Seventh edition. — Elsevier, 2017. — 2482 p. — ISBN: 978-1-4557-7427-2.
“See one, do one, teach one” was the mantra of our past generation of surgical mentors. This rubric was emblematic of a surgical apprenticeship style of learning that had been effective for centuries. But implicit in this approach is a trial and error mentality that may only have worked in a day of lower expectations and a more narrow understanding of disease. The last half century has witnessed an explosion of technological advancements, increased scientific knowledge base, and surgical complexity, coupled with parallel changes in health care financing, regulation, and work hour restrictions that challenge our ability to teach effectively. The average adult learner requires not one, but seven exposures to learn a new concept, and retention becomes even more difficult if the learning occurs over a short, intense study period. Similarly, psychological theory holds that it may take as many as 10,000 repetitions to master a technique or a skill. How then can a medical student, or even an accomplished surgeon, master a surgical reconstruction of a disorder that he or she may only see twice in a career? Benjamin Franklin quipped, “Experience keeps a dear school, but fools will learn in no other.” Experience alone is not a panacea, however, as one can practice and engrain incorrect techniques. Experience should be accompanied by feedback and reinforcement, such that when skill acquisition is accompanied by reading, learning, and coaching, repetition will lead to mastery.
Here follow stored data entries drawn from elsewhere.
-- ==== Sys2Proof/Machine/HostPort.lean ====
section
/-! DEFINITION. The host interface registers as the host sees them (R32 to R36, R342): one host action a step. -/

namespace Sys2Proof.Machine

/-- R32 to R36: the register a host action reads or writes. -/
def hostRegister (a : HostAction) : HostRegister :=
  match a with
  | .writeCmd _ | .readCmd => .cmd
  | .writeRxStatus | .readRxStatus => .rxStatus
  | .writeRxResult | .readRxResult => .rxResult
  | .writeTxDesc _ | .readTxDesc => .txDesc
  | .writeTxStatus | .readTxStatus => .txStatus

/-- R75: the address at which the platform places the register of a host action, by `REG_MAP`. No rule reads it: an
access is known by its register (log 21). -/
def hostAddress (a : HostAction) : Nat := Config.regMap (hostRegister a)

/-- D35: the bits of a descriptor under `DESC_LAYOUT`, where the platform has one. No rule reads them: RX_RESULT and
TX_DESC hold the descriptor itself (R59; log 21). -/
def packedDescriptor (f : Frame) : Option (List Bool) := Config.descLayout.map fun pack => pack f

/-- R32, R122, R124: a write of `c` to CMD issues the command `c`; a reserved code is refused. -/
def hostWriteCmd (c : BitVec 3) (s : State) : Result :=
  match decodeCmd c with
  | .ok i => exec i s
  | .error _ => .refused .hostProtocol

/-- R35: a write to TX_DESC, at any time; it does not touch a running transaction (R376). -/
def hostWriteTxDesc (d : Frame) (s : State) : Result := .next (withTx s { s.tx with desc := some d })

/-- R33, R36: a read of a status register; it shows the free value where IO_KIND is unspecified (I7; log 11). -/
def hostReadStatus (st : Status) (s : State) : Result :=
  .next (nextFree (withLastRead s (statusRead s.freeCount st)))

/-- R34: a read of RX_RESULT, refused unless PHASE is DONE. -/
def hostReadRxResult (s : State) : Result :=
  match s.rx.status.phase, s.rx.result with
  | .done, some f => .next (withLastRead s (.frame f))
  | _, _ => .refused .resultNotValid

/-- R35: a read of TX_DESC; before the first write the spec states no value and the read shows the free value
(log 12). -/
def hostReadTxDesc (s : State) : Result :=
  match s.tx.desc with
  | some d => .next (withLastRead s (.frame d))
  | none => .next (nextFree (withLastRead s (.frame (Config.freeFrame s.freeCount))))

/-- R32 to R36, R342: one host action. -/
def hostAct (a : HostAction) (s : State) : Result :=
  match a with
  | .writeCmd c => hostWriteCmd c s
  | .writeTxDesc d => hostWriteTxDesc d s
  | .writeRxStatus => .refused .hostProtocol
  | .writeRxResult => .refused .hostProtocol
  | .writeTxStatus => .refused .hostProtocol
  | .readCmd => .refused .hostProtocol
  | .readRxStatus => hostReadStatus s.rx.status s
  | .readRxResult => hostReadRxResult s
  | .readTxDesc => hostReadTxDesc s
  | .readTxStatus => hostReadStatus s.tx.status s

/-- R7: a step of the host: its next action, if it has one. -/
def hostStep (s : State) : Result :=
  match s.host.pending with
  | [] => .next s
  | a :: rest => hostAct a (withPending s rest)

end Sys2Proof.Machine
end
Enter Green’s Operative Hand Surgery, a concept that was introduced 35 years and six editions ago, and one that has remained the backbone of hand surgical learning since. David Green invited recognized masters of specific hand surgical techniques to pool their talents to create an enduring resource of expert techniques, a synthesis of current publications and novel research, and the hugely successful guide to success: the Author’s Preferred Technique. In this book, you can immerse yourself in concise tutorials of what works and what doesn’t, learn the evidence and the anecdotes that contribute to success, and
enlist the surgical mentoring of nearly a hundred recognized experts in hand surgery. The electronic version of Green’s Operative Hand Surgery, available at ExpertConsult.com, does not simply duplicate the written content but expands on it, with volumes of illustrative cases, an expert classroom of 60 video techniques, classic chapters from archived editions, and regular online updates of emerging techniques that promise to change the landscape of tomorrow’s hand surgery. Through the intensely dedicated work of its five editors, Green’s can sharpen the skills of hand surgeons worldwide and excite present and future students of hand surgery. Welcome to Green’s Operative Hand Surgery, seventh edition.